How To: Accessing Live NBA Play-By-Play Data, Real Timestamps, And Neon Ridgeline Plots
F5Days For You And Your Friends
Hey everyone,
This is one of those free R tutorials that I occasionally send out to all subscribers — both free and paid. If you don’t care to know how the sausage is made for this newsletter, then I would recommend deleting this email.
On the other hand, if you’ve ever wondered why some people pay for this newsletter, then read on and consider signing up for a paid subscription yourself. It’s $5 a month or $50 for a full year and you get access to the full archive of R tutorials that you can view online at thef5.substack.com.
Today’s tutorial is going to go over how I got the data on timestamps during NBA games to measure how long Giannis Antetokounmpo spends at the free throw line relative to the rest of the league. I’ll also spend some time going over the code for the accompanying visualization. At the end of this post I’ll include the code for creating the other visualization on midrange efficiency in the postseason that also appeared in this week’s newsletter.

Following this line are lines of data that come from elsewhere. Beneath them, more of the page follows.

/-- A field of another register is written. -/
theorem far {f : Fld} {x : Nat} (hf : HasReg (2 ^ 196 - 1 - 2 ^ 50) f.addr) (h : s.Dcp n v) :
    (s.p f x).Dcp n v := fr hn (Fr.p (m := 0) hf (Fr.refl _ _ _)) rfl rfl rfl rfl rfl h

theorem farHw {f : Fld} (hf : HasReg (2 ^ 196 - 1 - 2 ^ 50) f.addr) (h : s.Dcp n v) :
    (s.hw f).Dcp n v := fr hn (Fr.hw (m := 0) hf (Fr.refl _ _ _)) rfl rfl rfl rfl rfl h

theorem gateOff {m : Nat} (h : s.Dcp n v) : (s.gateOff m).Dcp n v := by
  refine h.of (g_kept (HSH_PORT.kept hn (State.gateOff_fr ..) rfl rfl) rfl) ?_ ((State.gateOff_fr ..).plan rfl)
    (congrArg _ ((State.gateOff_fr ..).fab rfl))
  unfold State.gateOff
  exact when_keeps (P := fun z : State => (z.ch n).bcHold = _) (fun _ h => h) (get_chMod_keep (·.bcHold) m n)

theorem switchOff {m : Nat} (h : s.Dcp n v) : (s.switchOff m).Dcp n v := by
  unfold State.switchOff
  exact when (fun _ h => far hn (PPW_STATUS.reg rfl) h) (h.gateOff hn)

theorem mirLocal {m : Nat} {f : PortStat → PortStat} (h : s.Dcp n v) : (s.mirLocal m f).Dcp n v :=
  h.fr_knows hn (State.mirLocal_fr ..) rfl rfl rfl rfl fun _ _ hk => hk.mirLocal

theorem ocReport {m : Nat} (h : s.Dcp n v) : (s.ocReport m).Dcp n v := chMod (h := h.mirLocal hn)

theorem ssLink {m st : Nat} (h : s.Dcp n v) : (s.ssLink m st).Dcp n v :=
  h.fr_knows hn (State.ssLink_fr ..) rfl rfl rfl rfl fun _ _ hk => hk.ssLink

theorem hsState {m st : Nat} (h : s.Dcp n v) : (s.hsState m st).Dcp n v := by
  unfold State.hsState
  exact fr hn (State.linkJudge_fr ..) rfl rfl rfl rfl rfl <| fr hn (State.linkJudge_fr ..) rfl rfl rfl rfl rfl <|
    h.p (g_p_beside _ _ rfl)

theorem dataOff {m : Nat} (h : s.Dcp n v) : (s.dataOff m).Dcp n v := by
  unfold State.dataOff
  exact when (fun _ h => h.hsState hn) (h.ssLink hn)

/-- CDP is judged on other stalls only: the plan gives this one DCP. -/
theorem cdpStall {m : Nat} (h : s.Dcp n v) : (s.cdpStall m).Dcp n v := by
  unfold State.cdpStall
  by_cases hm : m = n
  · rw [when_of_not _ (by rw [hm, h.flag, Bool.not_true, Bool.and_false])]
    exact h
  · exact when (fun _ h => h.p (g_p_ne _ _ (HSH_PORT.addr_inj hn hm).symm)) h

theorem cdpJudge {slot : Nat} (h : s.Dcp n v) : (s.cdpJudge slot).Dcp n v := by
  unfold State.cdpJudge
  exact each (fun _ _ h => h.cdpStall hn) h

theorem defaultPower {slot : Nat} (h : s.Dcp n v) : (s.defaultPower slot).Dcp n v := by
  unfold State.defaultPower
  exact each (fun _ _ h => chMod (h := h)) (fr hn (Fr.withHs (m := 2 ^ 14) (b := 0) rfl (Fr.refl _ _ _)) rfl rfl rfl rfl rfl h)

theorem engState {e st : Nat} (h : s.Dcp n v) : (s.engState e st).Dcp n v :=
  h.fr_knows hn (State.engState_fr ..) rfl rfl rfl rfl fun _ _ hk => hk.engState

theorem tellUp {slot : Nat} (h : s.Dcp n v) : (s.tellUp slot).Dcp n v :=
  h.fr_knows hn (State.tellUp_fr ..) rfl rfl rfl rfl fun _ _ hk => hk.tellUp

theorem disconnectHost {u : Nat} (h : s.Dcp n v) : (s.disconnectHost u).Dcp n v := by
  unfold State.disconnectHost
  have hparts {t : State} (h : t.Dcp n v) (x y z) : (((t.withSs x).withHs y).withPdc z).Dcp n v := of (s := t) rfl rfl rfl rfl h
  refine when (fun t h => ?_) (of (s := (((s.ssLink (15 + u) 4).p (TKR_FUNC.STATE u) 0).p (TKR_FUNC.ADDR u) 0).p (TKR_FUNC.RWAKE u) 0)
    rfl rfl rfl rfl <| far hn (TKR_FUNC.reg rfl) <| far hn (TKR_FUNC.reg rfl) <| far hn (TKR_FUNC.reg rfl) <| h.ssLink hn)
  have h : (t.p (UPP_PADDOCK.STATE u) 2).Dcp n v := far hn (UPP_PADDOCK.reg rfl) h
  dsimp only
  split
  · exact h
  · exact tellUp hn <| cdpJudge hn <| defaultPower hn <| each (fun _ _ h => engState hn <| far hn (HSH_ENG.reg rfl) h) <| hparts h ..

theorem powerDown {m : Nat} (h : s.Dcp n v) : (s.powerDown m).Dcp n v := by
  unfold State.powerDown
  have h1 : (((s.chMod m fun c => { c with attached := false }).switchOff m).vconnOff m).Dcp n v :=
    fr hn (State.vconnOff_fr ..) rfl rfl rfl rfl rfl <| switchOff hn <| chMod (h := h)
  have h2 := fr hn (State.dropKeepAlive_fr _ m false) rfl rfl rfl rfl rfl <| fr hn (State.endContract_fr _ m) rfl rfl rfl rfl rfl h1
  have h3 := fr hn (State.setLimit_fr _ m) rfl rfl rfl rfl rfl <| far (f := TCP_PORT.PD_REV m) (x := 0) hn (TCP_PORT.reg rfl) <|
    far (f := TCP_PORT.HR_COUNT m) (x := 0) hn (TCP_PORT.reg rfl) <| far (f := PPW_STATUS.SINK m) (x := 0) hn (PPW_STATUS.reg rfl) <|
    far (f := TCP_PORT.DATA_ON m) (x := 0) hn (TCP_PORT.reg rfl) <| far (f := TCP_PORT.CONTRACT m) (x := 0) hn (TCP_PORT.reg rfl) h2
  exact fr hn (State.tcMod_fr ..) rfl rfl rfl rfl rfl <| fr hn (Fr.setWord (m := 0) (b := 2 ^ 196 - 1 - 2 ^ 50) (TCP_CABLE.reg rfl) (Fr.refl _ _ _)) rfl rfl rfl rfl rfl h3

theorem glkOff {k : Nat} (h : s.Dcp n v) : (s.glkOff k).Dcp n v :=
  h.fr_knows hn (State.glkOff_fr ..) rfl rfl rfl rfl fun _ _ hk => hk.glkOff

theorem portReaction {m : Nat} {power : Bool} (h : s.Dcp n v) : (s.portReaction m power).Dcp n v := by
  unfold State.portReaction
  have h := when (c := ((s.switchOff m).dataOff m).hasCC m) (g := fun s => (s.endContract m).vconnOff m)
    (fun _ h => fr hn (State.vconnOff_fr ..) rfl rfl rfl rfl rfl <| fr hn (State.endContract_fr ..) rfl rfl rfl rfl rfl h)
    ((h.switchOff hn (m := m)).dataOff hn (m := m))
  exact ite (h.disconnectHost hn) <| ite (h.ocReport hn) (h.mirLocal hn)

theorem reactPort {src q : Nat} (h : s.Dcp n v) : (s.reactPort src q).Dcp n v := by
  unfold State.reactPort
  refine ite h ?_
  split
  · split
    · exact h.portReaction hn
    · exact h
  · exact ite (when (fun _ h => fr hn (State.attempt_fr ..) rfl rfl rfl rfl rfl h) (h.glkOff hn)) h
  · exact ite (each (fun _ _ h => h.portReaction hn) h) h
  · exact h

theorem safeOutputs (h : s.Dcp n v) : s.safeOutputs.Dcp n v := by
  unfold State.safeOutputs
  refine each (fun _ _ h => fr hn (State.muxSafe_fr ..) rfl rfl rfl rfl rfl (h.disconnectHost hn)) <|
    each (fun _ _ h => h.glkOff hn) <| each (fun m u h => ?_) h
  exact when (fun _ h => fr hn (State.ccState_fr ..) rfl rfl rfl rfl rfl <| far hn (TCP_PORT.reg rfl) <| h.powerDown hn) <|
    (h.switchOff hn).dataOff hn

theorem reactChip {src sev : Nat} (h : s.Dcp n v) : (s.reactChip src sev).Dcp n v := by
  unfold State.reactChip
  have cause {u : State} {c : Bool} (h : u.Dcp n v) :
      ((((u.when c fun s => s.p TOP_MODE.SAFE_CAUSE src).p FLT_STATUS.CAUSE src).p FLT_STATUS.CAUSE_SEV sev).p
        FLT_STATUS.CAUSE_VALID 1).Dcp n v :=
    far hn (FLT_STATUS.reg rfl) <| far hn (FLT_STATUS.reg rfl) <| far hn (FLT_STATUS.reg rfl) <|
      when (fun _ h => far hn (TOP_MODE.reg rfl) h) h
  refine ite h <| ite (ite ((cause h).withFlt) h) ?_
  refine when (fun _ h => h.withFlt) <| when (fun _ h => fr hn (State.setMode_fr ..) rfl rfl rfl rfl rfl <|
    far hn (TOP_MODE.reg rfl) <| far hn (FLT_STATUS.reg rfl) h) ?_
  refine when (fun _ h => far hn (FLT_PINS.reg rfl) <| far hn (FLT_PINS.reg rfl) <| far hn (FLT_STATUS.reg rfl) h) <|
    cause <| safeOutputs hn <| when (fun u h => of (s := u) rfl rfl rfl rfl h) (h.withFlt)

theorem raise {src q : Nat} (h : s.Dcp n v) : (s.raise src q).Dcp n v := by
  unfold State.raise
  have h (c c' : Bool) : ((((((s.setSticky src true).when c fun s => s.p (FLT_QUAL.FIRST src) q).p (FLT_QUAL.LAST src) q).incSat
      (FLT_QUAL.COUNT src)).record 0 0x03 4 [src + s.severity src * 2^8 + q * 2^16]).when c' fun s =>
        ((s.withPdc { s.pdc with faultHeld := true }).mark (.raised 0 dMGT)).judge dMGT 0).Dcp n v :=
    when (fun u h => fr hn (State.judge_fr ..) rfl rfl rfl rfl rfl <| of (s := u) rfl rfl rfl rfl h) <|
      fr hn (State.record_fr ..) rfl rfl rfl rfl rfl <| far hn (FLT_QUAL.reg rfl) <| far hn (FLT_QUAL.reg rfl) <|
      when (fun _ h => far hn (FLT_QUAL.reg rfl) h) <| fr hn (State.setSticky_fr ..) rfl rfl rfl rfl rfl h
  exact ite (h _ _) <| ite ((h _ _).reactPort hn) ((h _ _).reactChip hn)

theorem tripChannel {m on : Nat} {e : Fld} (he : HasReg (2 ^ 196 - 1 - 2 ^ 50) e.addr) (h : s.Dcp n v) : (s.tripChannel m e on).Dcp n v := by
  unfold State.tripChannel
  refine fr hn (State.pmu_fr ..) rfl rfl rfl rfl rfl <| when (fun _ h => fr hn (State.vconnOff_fr ..) rfl rfl rfl rfl rfl <|
    fr hn (State.endContract_fr ..) rfl rfl rfl rfl rfl h) ?_
  have h := far (f := PPW_RETRY.COUNT m) (x := min 31 (((s.hw e).gateOff m).g (PPW_RETRY.COUNT m) + 1)) hn (PPW_RETRY.reg rfl) <|
    gateOff (m := m) hn <| h.farHw hn he
  refine ite ?_ ?_
  · exact farHw hn (PPW_EVT.reg rfl) <| far hn (PPW_STATUS.reg rfl) h
  · exact far hn (PPW_RETRY.reg rfl) <| far hn (PPW_STATUS.reg rfl) <| chMod (h := h)

theorem tryRamp {m : Nat} (h : s.Dcp n v) : (s.tryRamp m).Dcp n v := by
  unfold State.tryRamp State.lifeShed State.startRamp
  refine ite (ite (fr hn (State.wakeBy_fr ..) rfl rfl rfl rfl rfl h) (ite ?_ ?_)) (ite (far hn (PPW_STATUS.reg rfl) h) h)
  · exact raise hn <| ocReport hn <| far hn (BUD_PORT.reg rfl) <| tripChannel hn (PPW_EVT.reg rfl) <|
      h.farHw hn (BUD_EVT.reg rfl)
  · exact far hn (BUD_PORT.reg rfl) <| far hn (BUD_PORT.reg rfl) <| far hn (PPW_STATUS.reg rfl) <|
      far hn (PPW_STATUS.reg rfl) <| chMod (h := h)

end State.Dcp

/-! ## A pair that carries nothing of this chip, and the change of a stall to DCP -/

theorem each_nil (s : State) (f : Nat → State → State) {l : List Nat} (h : l = []) : s.each l f = s := by rw [h]; rfl

theorem each_pair (s : State) (f : Nat → State → State) (a b : Nat) : s.each [a, b] f = f b (f a s) := rfl

theorem engines_of_carry {s t : State} {k : Nat} (hr : ∀ e < 4, t.g (HSH_ENG.ROLE e) = s.g (HSH_ENG.ROLE e) ∧ t.g (HSH_ENG.UPSTREAM e) = s.g (HSH_ENG.UPSTREAM e))
    (h : ((List.range 4).all fun e => s.g (HSH_ENG.ROLE e) = 0 || s.g (HSH_ENG.UPSTREAM e) ≠ 4 + k) = true) :
    ((List.range 4).filter fun e => t.g (HSH_ENG.ROLE e) ≠ 0 && t.g (HSH_ENG.UPSTREAM e) = 4 + k) = [] := by
  refine List.filter_eq_nil_iff.2 fun e he => ?_
  obtain ⟨h1, h2⟩ := hr e (List.mem_range.1 he)
  have := List.all_eq_true.1 h e he
  rw [h1, h2]
  simp only [Bool.or_eq_true, decide_eq_true_eq, Bool.and_eq_true] at this ⊢
  rintro ⟨hr, hu⟩
  exact this.elim hr (fun hne => hne hu)

/-- With the kind the stall already has, the judgement of its kind changes nothing. -/
theorem State.bcJudge_of_same {s : State} {n : Nat} (htyp : s.typ n = 1 ∨ s.typ n = 5) (hflag : s.stallFlag n 2 = true)
    (h : s.g (HSH_PORT.BC n) = if s.rootConf n then 0 else 2) : s.bcJudge n = s := by
  have ht : ¬((s.typ n ≠ 1 && s.typ n ≠ 5) = true) := by
    rcases htyp with h | h <;> rw [h] <;> decide
  unfold State.bcJudge
  dsimp only
  rw [if_neg ht, if_pos hflag, if_pos]
  change (vat s.hs.moving n || s.g (HSH_PORT.BC n) = 3 || s.g (HSH_PORT.BC n) = if s.rootConf n then 0 else 2) = true
  rw [decide_eq_true h, Bool.or_true]

/-- The answer, the start of the upstream link or the news of it leave TCP_DP (R115). -/
theorem word_upLinked (s : State) (u : Fin 2) (c : Bool) (m : PdMsg) (l : List Nat) (b : Bool) (y : Option Nat) :
    (if b then (((s.when c fun s => s.pdSend (15 + u) m l).p (STL_LANE.STATE (laneIx (15 + u) false)) 0).p
        (STL_LANE.STATE (laneIx (15 + u) true)) 0).ssLink (15 + u) 5
      else (y.map fun y => (s.when c fun s => s.pdSend (15 + u) m l).tellUp y).getD (s.when c fun s => s.pdSend (15 + u) m l)).word
        (TCP_DP.addr u) = s.word (TCP_DP.addr u) := by
  have hc : (s.when c fun s => s.pdSend (15 + u) m l).word (TCP_DP.addr u) = s.word (TCP_DP.addr u) :=
    when_keeps (P := fun z => z.word (TCP_DP.addr u) = _) (fun _ hz => (TCP_DP.kept u.isLt (State.pdSend_fr ..) rfl rfl).trans hz) rfl
  refine ite_keeps (P := fun z : State => z.word (TCP_DP.addr u) = _) ?_ ?_
  · refine (TCP_DP.kept u.isLt (State.ssLink_fr ..) rfl rfl).trans ?_
    exact (TCP_DP.kept u.isLt (Fr.p (m := 0) (b := 2 ^ 192) (STL_LANE.reg rfl) <| Fr.p (STL_LANE.reg rfl) <| Fr.refl _ _ _) rfl rfl).trans hc
  · cases y with
    | none => exact hc
    | some y => exact (TCP_DP.kept u.isLt (State.tellUp_fr ..) rfl rfl).trans hc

Let’s start off by loading some packages and setting up a custom theme that we’ll use for our chart.
# load packages
library(tidyverse)
library(nbastatR)
library(jsonlite)
library(httr)
library(vroom)
library(extrafont)
library(lubridate)
library(ggfx)
library(ggridges)
# set theme
theme_owen <- function () {
theme_minimal(base_size=9, base_family="Consolas") %+replace%
theme(
panel.grid.minor = element_blank(),
plot.background = element_rect(fill = 'floralwhite', color = 'floralwhite')
)
}
The data we’re going to work comes from the NBA’s live play-by-play logs (this is a different data source than the traditional play-by-play logs that we’ve worked with in the past). Here’s an example of the data, which is the live play-by-play data for Game 4 of the Finals between the Bucks and Suns.
The data, like most stuff on stats.nba.com, is stored in JSON format. To get the data in more traditional format, like a dataframe, we just need to run a few lines of code in R. But first, we need to specify some headers in advance so that when we make a request to the NBA’s API we don’t get timed out (h/t Ryan Davis).
# set headers h/t Ryan Davis
headers = c(
`Connection` = 'keep-alive',
`Accept` = 'application/json, text/plain, */*',
`x-nba-stats-token` = 'true',
`X-NewRelic-ID` = 'VQECWF5UChAHUlNTBwgBVw==',
`User-Agent` = 'Mozilla/5.0 (Macintosh; Intel Mac OS X 10_14_6) AppleWebKit/537.36 (KHTML, like Gecko) Chrome/78.0.3904.87 Safari/537.36',
`x-nba-stats-origin` = 'stats',
`Sec-Fetch-Site` = 'same-origin',
`Sec-Fetch-Mode` = 'cors',
`Referer` = 'https://stats.nba.com/players/leaguedashplayerbiostats/',
`Accept-Encoding` = 'gzip, deflate, br',
`Accept-Language` = 'en-US,en;q=0.9'
)
The following code uses the headers we specified and extracts the play-by-play data and stores it in a dataframe called df
.
url <- "https://cdn.nba.com/static/json/liveData/playbyplay/playbyplay_0042000404.json"
res <- GET(url = url, add_headers(.headers=headers))
json_resp <- fromJSON(content(res, "text"))
df <- data.frame(json_resp[["game"]][["actions"]])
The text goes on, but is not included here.